- RECORDS FOR THIS TASK -
/-- One constructor for each row of the opcode table. Operand names are the table's field names where
it has them: d, a, b registers; p governing predicate; h handle. -/
inductive Instr where
  -- lead group 0b00: control, search and task (R202, R208)
  | nop
  | bra (off : Imm 20)
  | bc (c : BCond) (r : BitVec 5) (off : Imm 11)
  | call (off : Imm 20)
  | calli (d a : BitVec 5)
  | ret (a : BitVec 5)
  | jmpi (a : BitVec 5)
  | rep (creg : BitVec 5) (cnt : BitVec 6) (stepO stepD stepA stepB : Bool)
  | yield (map : Imm 15)
  | safe (map : Imm 15)
  | endCont
  | work (d : BitVec 5) (amount : Imm 15)
  | wait (h : BitVec 4)
  | ftest (d : BitVec 5) (h : BitVec 4)
  | fcancel (h : BitVec 4)
  | fget (d : BitVec 5) (h : BitVec 4)
  | fput (h : BitVec 4) (a : BitVec 5)
  | tryChoice (a b : BitVec 5) (n : BitVec 7) (map : BitVec 16)
  | fail
  | cut (d : BitVec 5) (depth : BitVec 15)
  | mark (d : BitVec 5)
  | commit (h : BitVec 4) (a : BitVec 5) (map : BitVec 16)
  | tread (d a b : BitVec 5) (h : BitVec 4) (ver : BitVec 32)
  | tver (d a : BitVec 5)
  | quit
  | svc (d : BitVec 5) (n : Imm 15)
  | lit (d : BitVec 5) (v : Imm 15)
  | lithi (d : BitVec 5) (v : Imm 15)
  | vlit (d : BitVec 5) (v : Imm 15)
  -- lead group 0b01: memory (R203, R285)
  | ldW8 (d a : BitVec 5) (off : Imm 10)
  | ldI8 (d a : BitVec 5) (off : Imm 10)
  | ldW16 (d a : BitVec 5) (off : Imm 10)
  | ldI16 (d a : BitVec 5) (off : Imm 10)
  | ldW32 (d a : BitVec 5) (off : Imm 10)
  | ldI32 (d a : BitVec 5) (off : Imm 10)
  | ldW64 (d a : BitVec 5) (off : Imm 10)
  | stW8 (d a : BitVec 5) (off : Imm 10)
  | stW16 (d a : BitVec 5) (off : Imm 10)
  | stW32 (d a : BitVec 5) (off : Imm 10)
  | stW64 (d a : BitVec 5) (off : Imm 10)
  | ldx (d a b : BitVec 5) (sc : Bool) (sz : LdSz) (off : Option (BitVec 32))
  | stx (d a b : BitVec 5) (sc : Bool) (sz : ESz) (off : Option (BitVec 32))
  | vld (d a : BitVec 5) (off : Imm 10)
  | vst (d a : BitVec 5) (off : Imm 10)
  | vlds (d a b : BitVec 5) (e : ESz) (p : BitVec 3) (off : Option (BitVec 32))
  | vsts (d a b : BitVec 5) (e : ESz) (p : BitVec 3) (off : Option (BitVec 32))
  | vgat (d a b : BitVec 5) (e : ESz) (p : BitVec 3) (off : Option (BitVec 32))
  | vsct (d a b : BitVec 5) (e : ESz) (p : BitVec 3) (off : Option (BitVec 32))
  | vldb (d a : BitVec 5) (e : ESz) (p : BitVec 3) (off : Option (BitVec 32))
  | ldsync (d a : BitVec 5) (sz : LdSz) (off : Option (BitVec 32))
  | vldsync (d a : BitVec 5) (off : Imm 10)
  | stfull (d a : BitVec 5) (off : Imm 10)
  | vstfull (d a : BitVec 5) (off : Imm 10)
  | femp (a b : BitVec 5) (off : Option (BitVec 32))
  | ldacq (d a : BitVec 5) (sz : ESz) (sc : Scope) (off : Option (BitVec 32))
  | strel (d a : BitVec 5) (sz : ESz) (sc : Scope) (off : Option (BitVec 32))
  | afadd (d a b : BitVec 5) (t : ATy) (sc : Scope) (off : Option (BitVec 32))
  | afmin (d a b : BitVec 5) (t : ATy) (sc : Scope) (off : Option (BitVec 32))
  | afmax (d a b : BitVec 5) (t : ATy) (sc : Scope) (off : Option (BitVec 32))
  | afand (d a b : BitVec 5) (t : ATy) (sc : Scope) (off : Option (BitVec 32))
  | afor (d a b : BitVec 5) (t : ATy) (sc : Scope) (off : Option (BitVec 32))
  | afxor (d a b : BitVec 5) (t : ATy) (sc : Scope) (off : Option (BitVec 32))
  | aswap (d a b : BitVec 5) (t : ATy) (sc : Scope) (off : Option (BitVec 32))
  | affadd (d a b : BitVec 5) (sc : Scope) (off : Option (BitVec 32))
  | acas (d a b : BitVec 5) (t : ATy) (sc : Scope) (off : BitVec 24) (new : BitVec 5)
  | pref (a : BitVec 5) (lvl : Lvl) (off : Option (BitVec 32))
  | pin (d a b : BitVec 5) (l3 : Bool) (off : Option (BitVec 32))
  | unpin (a b : BitVec 5) (l3 : Bool) (off : Option (BitVec 32))
  | cflush (a b : BitVec 5) (off : Option (BitVec 32))
  | cinv (a b : BitVec 5) (off : Option (BitVec 32))
  -- lead group 0b10: engines and synchronisation (R204, R305)
  | copy (h : BitVec 4) (d s n : BitVec 5) (fl : Option CopyFlags)
  | copy2 (h : BitVec 4) (d s k : BitVec 5) (fl : Option CopyFlags)
  | copym (h : BitVec 4) (d s n : BitVec 5) (fl : Option CopyFlags)
  | stage (n : BitVec 15)
  | mxld (h : BitVec 4) (a : BitVec 5) (off : Option (BitVec 32))
  | mxmm (h : BitVec 4) (a b code : BitVec 5) (off : Option (BitVec 32))
  | mxsp (h : BitVec 4) (a b c : BitVec 5) (off : Option (BitVec 32))
  | mxgrp (h : BitVec 4) (a b k : BitVec 5) (off : Option (BitVec 32))
  | mxrot (h : BitVec 4) (lone : Bool)
  | mxrd (h : BitVec 4) (a b c : BitVec 5) (lone : Bool)
  | mxclr (h : BitVec 4) (b : BitVec 5) (lone : Bool)
  | mxmeta (h : BitVec 4) (a b c : BitVec 5) (lone : Bool)
  | mxcmd (h : BitVec 4) (a b : BitVec 5) (cap : BitVec 32)
  | msg (h : BitVec 4) (a b c : BitVec 5) (tag : Option (BitVec 32))
  | recv (d a : BitVec 5)
  | bar (level : BitVec 5) (map : Imm 15)
  | barl
  | fence (sc : Scope)
  -- lead group 0b11: system (R204, R326)
  | gets (d : BitVec 5) (n : BitVec 15)
  | puts (d : BitVec 5) (n : BitVec 15)
  | hand (d a : BitVec 5)
  | hret (a : BitVec 5)
  | rseed (a b : BitVec 5)
  | park (a : BitVec 5)
  -- arithmetic words (R205): scalar integer
  | arithNop
  | add (p : BitVec 3) (d a b : BitVec 5) (t : ITy)
  | sub (p : BitVec 3) (d a b : BitVec 5) (t : ITy)
  | mul (p : BitVec 3) (d a b : BitVec 5) (t : ITy)
  | mulh (p : BitVec 3) (d a b : BitVec 5) (t : ITy)
  | div (p : BitVec 3) (d a b : BitVec 5) (t : ITy)
  | rem (p : BitVec 3) (d a b : BitVec 5) (t : ITy)
  | and (p : BitVec 3) (d a b : BitVec 5) (t : ITy)
  | or (p : BitVec 3) (d a b : BitVec 5) (t : ITy)
  | xor (p : BitVec 3) (d a b : BitVec 5) (t : ITy)
  | andn (p : BitVec 3) (d a b : BitVec 5) (t : ITy)
  | shl (p : BitVec 3) (d a b : BitVec 5) (t : ITy)
  | shr (p : BitVec 3) (d a b : BitVec 5) (t : ITy)
  | sra (p : BitVec 3) (d a b : BitVec 5) (t : ITy)
  | rot (p : BitVec 3) (d a b : BitVec 5) (t : ITy)
  | min (p : BitVec 3) (d a b : BitVec 5) (t : ITy)
  | max (p : BitVec 3) (d a b : BitVec 5) (t : ITy)
  | set (p : BitVec 3) (d a b : BitVec 5) (t : ITy) (c : ICc)
  | sel (p : BitVec 3) (d a b : BitVec 5) (t : ITy)
  | adds (p : BitVec 3) (d a b : BitVec 5) (t : ITy)
  | clz (p : BitVec 3) (d a : BitVec 5) (t : ITy)
  | popc (p : BitVec 3) (d a : BitVec 5) (t : ITy)
  | bext (p : BitVec 3) (d a b : BitVec 5) (t : ITy)
  | bins (p : BitVec 3) (d a b : BitVec 5) (t : ITy)
  | mov (p : BitVec 3) (d a : BitVec 5) (t : ITy)
  | addi (p : BitVec 3) (d a : BitVec 5) (i : BitVec 12)
  | andi (p : BitVec 3) (d a : BitVec 5) (i : BitVec 12)
  | ori (p : BitVec 3) (d a : BitVec 5) (i : BitVec 12)
  | xori (p : BitVec 3) (d a : BitVec 5) (i : BitVec 12)
  | shli (p : BitVec 3) (d a : BitVec 5) (k : BitVec 6)
  | shri (p : BitVec 3) (d a : BitVec 5) (k : BitVec 6)
  -- vector integer
  | vadd (p : BitVec 3) (d a b : BitVec 5) (t : ITy)
  | vsub (p : BitVec 3) (d a b : BitVec 5) (t : ITy)
  | vmul (p : BitVec 3) (d a b : BitVec 5) (t : ITy)
  | vmulh (p : BitVec 3) (d a b : BitVec 5) (t : ITy)
  | vaddsat (p : BitVec 3) (d a b : BitVec 5) (t : ITy)
  | vsubsat (p : BitVec 3) (d a b : BitVec 5) (t : ITy)
  | vand (p : BitVec 3) (d a b : BitVec 5) (t : ITy)
  | vor (p : BitVec 3) (d a b : BitVec 5) (t : ITy)
  | vxor (p : BitVec 3) (d a b : BitVec 5) (t : ITy)
  | vandn (p : BitVec 3) (d a b : BitVec 5) (t : ITy)
  | vshl (p : BitVec 3) (d a b : BitVec 5) (t : ITy)
  | vshr (p : BitVec 3) (d a b : BitVec 5) (t : ITy)
  | vsra (p : BitVec 3) (d a b : BitVec 5) (t : ITy)
  | vmin (p : BitVec 3) (d a b : BitVec 5) (t : ITy)
  | vmax (p : BitVec 3) (d a b : BitVec 5) (t : ITy)
  | vabs (p : BitVec 3) (d a : BitVec 5) (t : ITy)
  | vneg (p : BitVec 3) (d a : BitVec 5) (t : ITy)
  | vdot4 (p : BitVec 3) (d a b : BitVec 5) (t : ITy) (sat : Bool)
  | vcmp (p : BitVec 3) (d : BitVec 3) (a b : BitVec 5) (t : ITy) (c : ICc)
  | vsel (p : BitVec 3) (d a : BitVec 5) (b : BitVec 3) (t : ITy)
  -- vector float
  | vfadd (p : BitVec 3) (d a b : BitVec 5) (t : FTy) (m : FMod)
  | vfsub (p : BitVec 3) (d a b : BitVec 5) (t : FTy) (m : FMod)
  | vfmul (p : BitVec 3) (d a b : BitVec 5) (t : FTy) (m : FMod)
  | vfma (p : BitVec 3) (d a b : BitVec 5) (t : FTy) (m : FMod)
  | vfms (p : BitVec 3) (d a b : BitVec 5) (t : FTy) (m : FMod)
  | vfnma (p : BitVec 3) (d a b : BitVec 5) (t : FTy) (m : FMod)
  | vfmin (p : BitVec 3) (d a b : BitVec 5) (t : FTy)
  | vfmax (p : BitVec 3) (d a b : BitVec 5) (t : FTy)
  | vfabs (p : BitVec 3) (d a : BitVec 5) (t : FTy)
  | vfneg (p : BitVec 3) (d a : BitVec 5) (t : FTy)
  | vfcmp (p : BitVec 3) (d : BitVec 3) (a b : BitVec 5) (t : FTy) (c : FCc)
  | vfrcp (p : BitVec 3) (d a : BitVec 5) (t : FTy) (m : FMod)
  | vfrsq (p : BitVec 3) (d a : BitVec 5) (t : FTy) (m : FMod)
  | vfsqrt (p : BitVec 3) (d a : BitVec 5) (t : FTy) (m : FMod)
  | vfexp2 (p : BitVec 3) (d a : BitVec 5) (t : FTy) (m : FMod)
  | vflog2 (p : BitVec 3) (d a : BitVec 5) (t : FTy) (m : FMod)
  | vftanh (p : BitVec 3) (d a : BitVec 5) (t : FTy) (m : FMod)
  | vfsinpi (p : BitVec 3) (d a : BitVec 5) (t : FTy) (m : FMod)
  | vfcospi (p : BitVec 3) (d a : BitVec 5) (t : FTy) (m : FMod)
  | vfscale (p : BitVec 3) (d a b : BitVec 5) (t : FTy) (m : FMod)
  | vfdot2 (p : BitVec 3) (d a b : BitVec 5) (t : FTy) (m : FMod)
  -- conversions
  | vcvt (p : BitVec 3) (d a : BitVec 5) (q : BitVec 2) (ts td : FTy) (m : FMod)
  | vcvti (p : BitVec 3) (d a : BitVec 5) (q : Bool) (toFloat : Bool) (f : FTy) (t : ITy) (m : FMod)
  | vpack (p : BitVec 3) (d a b : BitVec 5) (t : FTy) (m : FMod)
  | vunpk (p : BitVec 3) (d a : BitVec 5) (h : Bool) (t : FTy)
  | scvt (p : BitVec 3) (d a : BitVec 5) (k : ScvtKind) (t : FTy) (m : FMod)
  -- predicates
  | vbnd (p : BitVec 3) (d : BitVec 3) (a b : BitVec 5) (t : ITy)
  | pand (p d a b : BitVec 3)
  | por (p d a b : BitVec 3)
  | pxor (p d a b : BitVec 3)
  | pnot (p d a : BitVec 3)
  | pcnt (p : BitVec 3) (d : BitVec 5) (a : BitVec 3)
  | pfirst (p : BitVec 3) (d : BitVec 5) (a : BitVec 3)
  | pset (p d : BitVec 3) (z : BitVec 2) (n : BitVec 9)
  -- reductions, scans, permutations, random numbers, width
  | vrsum (p : BitVec 3) (d a : BitVec 5) (t : RTy)
  | vrmax (p : BitVec 3) (d a : BitVec 5) (t : RTy)
  | vrmin (p : BitVec 3) (d a : BitVec 5) (t : RTy)
  | vramax (p : BitVec 3) (d a : BitVec 5) (t : FTy)
  | vperm (p : BitVec 3) (d a b : BitVec 5) (t : ITy)
  | vbcast (p : BitVec 3) (d a : BitVec 5) (t : ITy)
  | vslide (p : BitVec 3) (d a b : BitVec 5) (t : ITy)
  | vzip (p : BitVec 3) (d a b : BitVec 5) (t : ITy) (h : Bool)
  | vunzip (p : BitVec 3) (d a b : BitVec 5) (t : ITy) (h : Bool)
  | vcomp (p : BitVec 3) (d a : BitVec 5) (b : BitVec 3) (t : ITy)
  | vscan (p : BitVec 3) (d a : BitVec 5) (t : RTy)
  | vmovs (p : BitVec 3) (d a b : BitVec 5) (t : ITy)
  | vins (p : BitVec 3) (d a b : BitVec 5) (t : ITy)
  | rand (p : BitVec 3) (d : BitVec 5) (t : ITy)
  | randf (p : BitVec 3) (d a : BitVec 5) (t : FTy)
  | vwid (p : BitVec 3) (d : BitVec 5) (t : ITy)
  -- the module's other steps: memory and conditions
  | storeDrain (core : Nat)
  | loadReply (th : Nat) (ans : HomeAnswer)
  | syncLoadWake (th : Nat)
  | homeErrorReport (rid : Nat) (code : BitVec 8) (x : StoreName)
  | takeLaterCondition (th : Nat)
  | parkRelease (core : Nat) (resume : BitVec 64)
  | parkAbort (core : Nat)
  | svcReply (th : Nat) (a : SvcAnswer)
  -- dispensers
  | pickup (th : Nat)
  | grantRecord (die : Nat)
  | shadowFill (core : Nat)
  | prefetchDone (core slot : Nat)
  | priorityAging (rid : Nat)
  -- the front end
  | sqDbWrite (q : Nat) (tail : BitVec 16)
  | cqDbWrite (q : Nat) (head : BitVec 16)
  | sqCfgWrite (q : Nat) (value : BitVec 64)
  | cqCfgWrite (q : Nat) (value : BitVec 64)
  | admitLaunch (q : Nat)
  | launchDispatch (launch : Nat)
  | gangPlace (launch : Nat)
  | gangReserve (launch : Nat)
  | postCompletion (q : Nat)
  | tlbiPage (part : Nat) (va : BitVec 40)
  | cqCoalTimer (q : Nat)
  | launchDone (launch : Nat)
  | preemptHold (launch : Nat)
  | preemptRelease (launch : Nat)
  | launchCancel (launch : Nat)
  | tlbiPartition (part : Nat)
  | tlbiDone
  | partCluWrite (die clu : Nat) (value : BitVec 64)
  | registerWrite (bank off : Nat) (value : BitVec 64)
  -- tasks, commit, hedging, search
  | cancelDelivery (launch task exempt : Nat)
  | lineageCancel (die launch task : Nat) (tag : BitVec 64)
  | commitAtHome (id : Nat)
  | commitReply (id : Nat)
  | treadAtHome (id : Nat)
  | treadReply (id : Nat)
  | treadWatchdog (id : Nat)
  | tverReply (th : Nat) (ans : HomeAnswer)
  | stragglerTest (die : Nat)
  | hedgeBudgetRequest (dev launch task attempt : Nat)
  | backupOffer (launch task attempt : Nat) (base : BitVec 32)
  | backupOfferAnswer (launch task attempt : Nat) (accepted : Bool)
  | endNotice (launch : Nat) (status : Nat)
  | hedgeDecay
  | rangeStealRequest (die victim launch : Nat)
  | rangeStealAnswer (die launch lo hi : Nat)
  | idleScan (th : Nat)
  | theft (th victim : Nat)
  | thiefBlockRequest (die launch task : Nat)
  | thiefBlockGrant (die launch task : Nat) (block : Nat)
  -- barriers, engines, messages
  | barrierComplete (launch level inst : Nat)
  | barrierWatchdog (launch level inst : Nat)
  | copyPiece (op : Nat) (p : PieceAnswer)
  | copyDone (op : Nat)
  | schedEntry (launch idx : Nat)
  | mxeJobStart (clu : Nat)
  | mxeJobDone (clu : Nat)
  | latchArrive (clu : Nat)
  | mxcmdAccept (id : Nat)
  | msgDeliver (m : MsgArrival)
  | fillerBurst (clu : Nat)
  -- ropes, clocks and power
  | patternChange (die : Nat)
  | ropePolWrite (rope : Nat) (value : BitVec 64)
  | ropeImbRefresh (rope : RopeSupply) (i0 i1 i2 i3 : Nat)
  | ropePolicyEngage (rope : Nat)
  | throtEscalate (rope : Nat)
  | ropePolicyDisengage (rope : Nat)
  | railSample (rope v0 v1 v2 v3 : Nat)
  | writeAssistChange (rope : Nat)
  | ropeClamp (rope cause : Nat)
  | ropeUnclamp (rope : Nat)
  | ropeLost (rope : Nat)
  | ropeHotChange (rope temp : Nat)
  | ropeOvbChange (rope power : Nat)
  | moduleCapInterval (watts : Nat)
  | floorAccount (launch : Nat)
  | hbmThermalChange (die stack temp : Nat)
  -- errors, dies and trips
  | eccError (die array inst row unit : Nat) (correctable : Bool)
  | eccWindow (die : Nat)
  | ccRecovery (die array : Nat)
  | ccRecoveryDone (die : Nat) (e : RecoveryEnd)
  | dieLost (die cause : Nat)
  | moduleTrip (thermal : Bool)
  -- host, bring-up
  | cxlMemAccess (off len : Nat) (store : Option Nat)
  | spdmGetMeasurements (i : MeasIndex)
  | powerUp
  | bootGo
  | verifyDone
  | bringupReduced
  | bringupFull (failed : FailedDies)
  | bringupDieTimeout (die : Nat) (hbm : Bool)
  -- fabric, cuts
  | iluCfgWrite (value : BitVec 64)
  | iluRouteWrite (dev : Nat) (value : BitVec 64)
  | flitReceive (port : Nat) (f : Flit)
  | wavelengthLeave (port : Nat) (l : LamErrors)
  | wavelengthRejoin (port lam : Nat)
  | wavelengthFailed (port lam : Nat)
  | portDark (port : Nat)
  | portLinkUp (port peer allowance lam : Nat)
  | darkPortTimeout (port : Nat)
  | backupUnreachable (b : AttemptName)
  | cutGo (id grp : Nat)
  | belayMarker (port id init grp : Nat)
  | cutRel
  | cutAbort
  -- bivouac
  | bivEnter (grp : Nat)
  | bivWriteback
  | bivForcedStop (th : Nat)
  | bivFlush
  | bivSelfref
  | bivEntryFail
  | bivResume
  | bivRestore
  | bivReplay
  | bivWakeFail
  -- Ethernet
  | ethqCfgWrite (port q : Nat) (value : BitVec 64)
  | ethqPtrWrite (port q : Nat) (value : BitVec 64)
  | ethDescriptorFetch (port q : Nat)
  | ethFrameSent (port q : Nat)
  | ethFrameReceived (port : Nat) (frame : List (BitVec 8)) (fcsOk : Bool)
  | ethLinkDown (port : Nat)
  | reservedCodeDecode (e : DecodeErr) (bundle : BitVec 64)
  | barrierNetworkFault (launch level inst : Nat)
  | hedgeBudgetAnswer (launch task attempt : Nat) (granted : Option Nat)
  | backupEndCharge (b : AttemptName) (cycles : Nat)
  | cxlCacheSnoop (h : HostLine) (invalidate : Bool)
  | ethLinkUp (port : Nat)
  | pauseFrameReceived (port : Nat) (pfc : Option (BitVec 8)) (quanta : Nat)
  | pauseHoldExpiry (port : Nat)
  | virtualDieRemap (vdie pdie : Nat)
  deriving DecidableEq, Repr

- WORK ITEM -
Please transcribe exactly the lines above from the line that has "power : Nat)" up to and including the line that has "array : Nat)"; no other line belongs in the answer.

- ANSWER TO THE PROBLEM -
  | ropeOvbChange (rope power : Nat)
  | moduleCapInterval (watts : Nat)
  | floorAccount (launch : Nat)
  | hbmThermalChange (die stack temp : Nat)
  -- errors, dies and trips
  | eccError (die array inst row unit : Nat) (correctable : Bool)
  | eccWindow (die : Nat)
  | ccRecovery (die array : Nat)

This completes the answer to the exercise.